Good morning everyone and happy first week of March!
I haven’t written in a while… I’ve been busy picking up extra shifts at the Spa and trying to save up money for extra bills this Spring. When I haven't been working, I've been busy reading True Crime and trying, not so successfully, to keep my body in shape. I just started listening to this book on tape called Nobody’s Girl. It’s the story of Virginia Roberts, just one of the many victims of Jeffrey Epstein. It’s a harrowing story; raw, real and full of emotion. I was listening to it as I ran the Hot Chocolate race in Seattle last Sunday.
As I started the run, my legs were full of lead and lack of ambition, but as soon as I started listening to Virginia’s story(or Jenny, as she calls herself in the book), I became lost in a world that is both haunting and engulfing.
Maybe I like becoming involved in other people’s stories because they are so different from my own. I like the excitement and intrigue of separating myself from my own life and becoming immersed in another’s. But Jenny’s story is one I’m happy to say I never had to experience. Like so many other stories of abuse and neglect, Jenny was raised in a family where her own father started molesting and abusing her at the age of seven, and her mother turned a blind eye to what was going on. A couple years down the road, Jenny’s father handed her over to be molested and abused by her uncle… and so the cycle started, setting Jenny on a projection of lifelong abuse, neglect and molestation.
It's hard to learn about a life that was snubbed out before it even had time to flourish. It seemed that fate was against Jenny from the very beginning, and what can you do when your entire worldview is shaped before you are even old enough to have a say in what you think, feel, or before you've had the opportunity to experience love fully.
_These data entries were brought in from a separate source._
-- ==== Sys2Proof/Word.lean ====
section
/-! DEFINITION. The word and byte types (00_scope.md R7, R8: 32-bit registers and addresses, 8-bit bytes). -/

namespace Sys2Proof

/-- A 32-bit register value or byte address. -/
abbrev Word := BitVec 32

/-- One byte of output memory. -/
abbrev Byte := BitVec 8

/-- The output memory has `ADDR_W = 32` bit byte addresses (20_memory.md R50). -/
abbrev addressSpaceSize : Nat := 2 ^ 32

/-- The register space covers byte offsets 0x00..0xFF (20_memory.md R50). -/
abbrev registerSpaceSize : Nat := 256

end Sys2Proof
end

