-- ==== Sys2Proof/Syntax.lean ====
section
/-! DEFINITION. The commands of the block, one constructor per row of spec/opcode_table.json. -/

namespace Sys2Proof

/-- A command with its operands (30_encoding.md R84). A word that is no legal command is no `Instr`:
decoding rejects it by name, and the machine answers it with ILLEGAL_COMMAND (60_exceptions.md R171). -/
inductive Instr where
  /-- INIT (40_bitwriter.md R101), format N. -/
  | init
  /-- ADDBITS w (40_bitwriter.md R106), format W. The value operand is the ARG register. -/
  | addbits (width : Nat)
  /-- FLUSH (40_bitwriter.md R107), format N. -/
  | flush
  /-- ENCODE tl (41_ncount_encoder.md R131), format T. -/
  | encode (tableLog : Nat)
  deriving DecidableEq, Repr

end Sys2Proof
end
Aside from the physical aspect of the abuse, Jenny talks about the psychological impact everything had on her.
The ultimate betrayal is being molested and abused by someone you trust and look up to.
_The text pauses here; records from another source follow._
/-- The header's add makes the stray bit a valid one, and the later fields fit, so ACC is clean before the last. -/
theorem runOps_planFront_clean {policy : OverwidePolicy} {lo hi : Word} {entry : Nat → Int} {tl k : Nat} {mode : Mode}
    {b : BitWriter} {r : BitWriter × List (Word × Word)}
    (hv : ∀ v w, BwOp.add v w ∈ planFront entry tl k mode → v < 2 ^ w) (hb : b.StrayAtMost)
    (h : runOps policy lo hi (planFront entry tl k mode) b = .ok r) : r.1.Clean := by
  have hheader := hv (tl - 5) 3 List.mem_cons_self
  obtain ⟨hf, hr⟩ := runOps_add_ok h
  rw [applyPolicy_of_fits policy hheader] at hr
  exact (runOps_view_fits (fun v w hm => hv v w (List.mem_cons_of_mem _ hm)) ((bwAdd_fill hf _).trans_le hf)
    (bwAdd_clean hf hheader (.inr ⟨hb, by decide⟩)) hr []).1

/-- FILL before the last field: the header and the selector above the starting FILL where it is the first, else less
than 8. -/
theorem runOps_planFront_fill {policy : OverwidePolicy} {lo hi : Word} {entry : Nat → Int} {tl k : Nat} {mode : Mode}
    {b : BitWriter} {r : BitWriter × List (Word × Word)}
    (h : runOps policy lo hi (planFront entry tl k mode) b = .ok r) :
    (k = 0 ∧ r.1.fill.toNat = b.fill.toNat + 3 + modeWidth mode) ∨ (k ≠ 0 ∧ r.1.fill.toNat < 8) := by
  cases k with
  | zero =>
    left
    obtain ⟨h₁, hr₁⟩ := runOps_add_ok h
    obtain ⟨h₂, hr₂⟩ := runOps_add_ok hr₁
    cases hr₂
    exact ⟨rfl, by rw [bwAdd_fill h₂, bwAdd_fill h₁]⟩
  | succ j =>
    right
    have hlast : planFront entry tl (j + 1) mode = (planFront entry tl j mode ++
        [.add (entryField entry tl mode j).1 (entryField entry tl mode j).2]) ++ [.flush] := by
      rw [← List.append_cons, ← plan_eq_front_last, plan_eq, planFront]
    rw [hlast] at h
    exact ⟨Nat.succ_ne_zero j, runOps_fill_of_flush_last h⟩

/-- Settles O54: ACC is clean before the last field, whose value is over-wide exactly when the last entry uses up the
deficit on the truncated path; its bit is dropped at position 32, which only a first field can end at. -/
theorem strayBitAfterEncode : Obligations.StrayBitAfterEncode := by
  intro tl s t n m h5 h8 hT hM hm hstray h hok
  have hends := exec_next h
  refine ⟨(hends.justFlushed (.inr ⟨tl, rfl⟩) hok).fill_le, ?_⟩
  have hplan := encodePlan_of_isTable h5 h8 hT hM hm
  obtain ⟨k, rfl⟩ : ∃ k, n = k + 1 := ⟨n - 1, by have := hT.pos; omega⟩
  obtain ⟨hwpos, hwle, _, hover⟩ := entryField_bounds hT hM h5 (Nat.lt_succ_self k)
  cases hends with
  | error _ _ hc ht =>
    subst ht
    exact absurd hok hc
  | encode tl' ops b ws he hp hr ht =>
    cases he
    subst ht
    cases hplan.symm.trans hp
    obtain ⟨front, v, w, b', ws', hops, hv, hvw, hfront, hadd, _, hend⟩ := runOps_plan_ok hp hr
    cases hend
    rw [plan_eq_front_last] at hops
    obtain ⟨rfl, hlast⟩ := List.append_inj' hops rfl
    simp only [List.cons.injEq, BwOp.add.injEq, and_true] at hlast
    obtain ⟨rfl, rfl⟩ := hlast
    have hc := runOps_planFront_clean hv hstray hfront
    have hfill : (k = 0 ∧ b'.fill.toNat = s.bw.fill.toNat + 3 + modeWidth (selectMode tl m)) ∨
        (k ≠ 0 ∧ b'.fill.toNat < 8) := runOps_planFront_fill hfront
    have hwidth := hwle.trans (fixedWidth_bounds h5 _).2
    show (bwFlush (bwAdd b' _ _)).acc.toNat / 2 ^ (bwFlush (bwAdd b' _ _)).fill.toNat = _
    rw [bwFlush_acc_above_fill, bwAdd_fill hadd]
    refine (bwAdd_acc_above_fill hc hadd hvw).trans (if_congr ?_ rfl rfl)
    rw [hover, Nat.add_sub_cancel]
    rcases hfill with ⟨rfl, hfill⟩ | ⟨hk, hfill⟩
    · simp [hfill, and_assoc]
    · have hne : b'.fill.toNat + (entryField (entryRead s) tl (selectMode tl m) k).2 ≠ 32 := by omega
      simp [hne, hk]
  | init he | addbits _ he | flush he => cases he

end Sys2Proof.Machine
This can warp your sense of reality and make you believe that what occurred was your fault, that you deserve the abuse, and that love and pain go together.
I won’t go into detail of everything that happened, but many of the things that occurred were hard to listen to and wrap my head around. When Jenny met Ghislaine Maxwell and Jeffrey Epstein, she believed that they were trying to help her, that this was a turning point in her life where she could have her own career, make her own money and become independent from all the evil that life had dealt her. What she walked into was far from an escape from the life she knew but instead magnified it.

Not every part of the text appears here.